INSTRUCTIONS FOR THE TASK: Go to the line holding "drafts : Nat" in the entries below and write out exactly every line down to and including the line holding "structure Entry where".

_ _ _ _ _

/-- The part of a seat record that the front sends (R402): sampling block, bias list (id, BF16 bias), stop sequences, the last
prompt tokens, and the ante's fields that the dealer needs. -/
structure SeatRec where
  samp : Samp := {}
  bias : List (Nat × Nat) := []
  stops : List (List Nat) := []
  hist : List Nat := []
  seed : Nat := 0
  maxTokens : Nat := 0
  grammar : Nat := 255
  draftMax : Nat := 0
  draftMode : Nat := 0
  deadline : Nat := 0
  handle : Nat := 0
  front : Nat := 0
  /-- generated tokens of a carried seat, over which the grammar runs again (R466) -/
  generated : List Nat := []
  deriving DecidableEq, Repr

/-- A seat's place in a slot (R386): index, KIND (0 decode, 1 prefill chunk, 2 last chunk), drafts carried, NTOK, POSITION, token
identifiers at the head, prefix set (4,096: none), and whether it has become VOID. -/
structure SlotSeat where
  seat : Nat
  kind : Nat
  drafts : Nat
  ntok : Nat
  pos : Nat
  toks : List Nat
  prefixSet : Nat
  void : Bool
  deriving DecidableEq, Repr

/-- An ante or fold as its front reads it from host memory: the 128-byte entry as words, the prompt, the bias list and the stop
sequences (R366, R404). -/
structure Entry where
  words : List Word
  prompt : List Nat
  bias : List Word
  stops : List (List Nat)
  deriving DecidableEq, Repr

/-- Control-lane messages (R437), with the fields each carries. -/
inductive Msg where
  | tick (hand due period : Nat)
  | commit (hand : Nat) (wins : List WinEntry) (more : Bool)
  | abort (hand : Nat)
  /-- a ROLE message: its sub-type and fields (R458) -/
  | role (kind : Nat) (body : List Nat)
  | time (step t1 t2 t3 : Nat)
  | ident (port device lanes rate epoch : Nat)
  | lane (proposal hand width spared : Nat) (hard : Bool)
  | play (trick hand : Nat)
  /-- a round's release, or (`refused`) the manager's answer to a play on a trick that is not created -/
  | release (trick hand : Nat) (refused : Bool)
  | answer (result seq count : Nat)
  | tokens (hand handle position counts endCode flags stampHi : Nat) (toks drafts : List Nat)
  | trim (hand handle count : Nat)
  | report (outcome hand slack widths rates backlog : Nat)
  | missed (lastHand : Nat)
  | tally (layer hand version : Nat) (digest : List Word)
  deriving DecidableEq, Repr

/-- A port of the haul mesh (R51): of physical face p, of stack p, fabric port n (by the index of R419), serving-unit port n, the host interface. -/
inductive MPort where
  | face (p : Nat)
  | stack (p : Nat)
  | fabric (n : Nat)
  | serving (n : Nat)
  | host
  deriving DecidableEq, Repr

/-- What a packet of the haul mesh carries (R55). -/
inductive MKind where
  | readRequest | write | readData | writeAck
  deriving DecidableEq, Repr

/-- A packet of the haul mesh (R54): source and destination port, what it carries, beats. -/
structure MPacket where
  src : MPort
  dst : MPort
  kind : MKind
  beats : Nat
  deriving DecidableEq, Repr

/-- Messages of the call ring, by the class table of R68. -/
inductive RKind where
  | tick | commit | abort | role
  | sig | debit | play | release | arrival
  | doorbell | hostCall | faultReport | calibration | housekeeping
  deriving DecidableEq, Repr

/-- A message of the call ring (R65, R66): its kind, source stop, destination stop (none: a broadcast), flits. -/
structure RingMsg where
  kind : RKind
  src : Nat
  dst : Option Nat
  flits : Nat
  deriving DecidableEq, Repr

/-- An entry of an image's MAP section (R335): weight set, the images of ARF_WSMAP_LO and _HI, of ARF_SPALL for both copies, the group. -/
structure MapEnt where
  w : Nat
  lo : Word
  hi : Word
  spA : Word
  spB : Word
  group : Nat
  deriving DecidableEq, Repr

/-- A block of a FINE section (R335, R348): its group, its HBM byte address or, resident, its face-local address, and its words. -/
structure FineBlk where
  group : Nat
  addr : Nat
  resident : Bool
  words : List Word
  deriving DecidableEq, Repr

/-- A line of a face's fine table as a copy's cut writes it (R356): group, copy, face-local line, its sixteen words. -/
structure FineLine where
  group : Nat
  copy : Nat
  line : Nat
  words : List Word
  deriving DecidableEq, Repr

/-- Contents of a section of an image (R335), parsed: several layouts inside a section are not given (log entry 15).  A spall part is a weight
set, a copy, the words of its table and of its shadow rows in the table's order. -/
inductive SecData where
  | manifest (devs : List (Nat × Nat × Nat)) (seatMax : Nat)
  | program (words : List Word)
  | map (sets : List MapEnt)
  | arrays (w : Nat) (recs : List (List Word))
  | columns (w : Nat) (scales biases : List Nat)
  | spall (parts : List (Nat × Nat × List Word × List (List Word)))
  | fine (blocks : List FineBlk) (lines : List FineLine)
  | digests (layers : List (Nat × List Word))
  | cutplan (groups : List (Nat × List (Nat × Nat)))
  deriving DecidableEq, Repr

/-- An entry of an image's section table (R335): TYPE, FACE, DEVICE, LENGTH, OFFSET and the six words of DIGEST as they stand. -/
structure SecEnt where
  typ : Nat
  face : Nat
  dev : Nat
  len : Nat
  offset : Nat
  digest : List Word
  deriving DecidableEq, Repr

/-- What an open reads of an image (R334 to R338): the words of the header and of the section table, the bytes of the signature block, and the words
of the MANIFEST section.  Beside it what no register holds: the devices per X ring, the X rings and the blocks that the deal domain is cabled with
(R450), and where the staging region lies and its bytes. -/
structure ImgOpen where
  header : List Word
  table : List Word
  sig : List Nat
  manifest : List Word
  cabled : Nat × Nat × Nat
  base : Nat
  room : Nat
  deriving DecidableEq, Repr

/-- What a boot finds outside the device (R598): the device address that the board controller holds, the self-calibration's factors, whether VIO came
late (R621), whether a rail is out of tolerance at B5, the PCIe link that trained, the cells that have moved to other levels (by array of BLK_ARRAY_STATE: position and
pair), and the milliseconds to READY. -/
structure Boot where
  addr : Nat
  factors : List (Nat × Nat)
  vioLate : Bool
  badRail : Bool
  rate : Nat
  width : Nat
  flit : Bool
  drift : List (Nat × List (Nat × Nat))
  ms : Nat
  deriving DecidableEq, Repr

_ _ _ _ _

RESPONSE TO THE EXERCISE:
  drafts : Nat
  ntok : Nat
  pos : Nat
  toks : List Nat
  prefixSet : Nat
  void : Bool
  deriving DecidableEq, Repr

/-- An ante or fold as its front reads it from host memory: the 128-byte entry as words, the prompt, the bias list and the stop
sequences (R366, R404). -/
structure Entry where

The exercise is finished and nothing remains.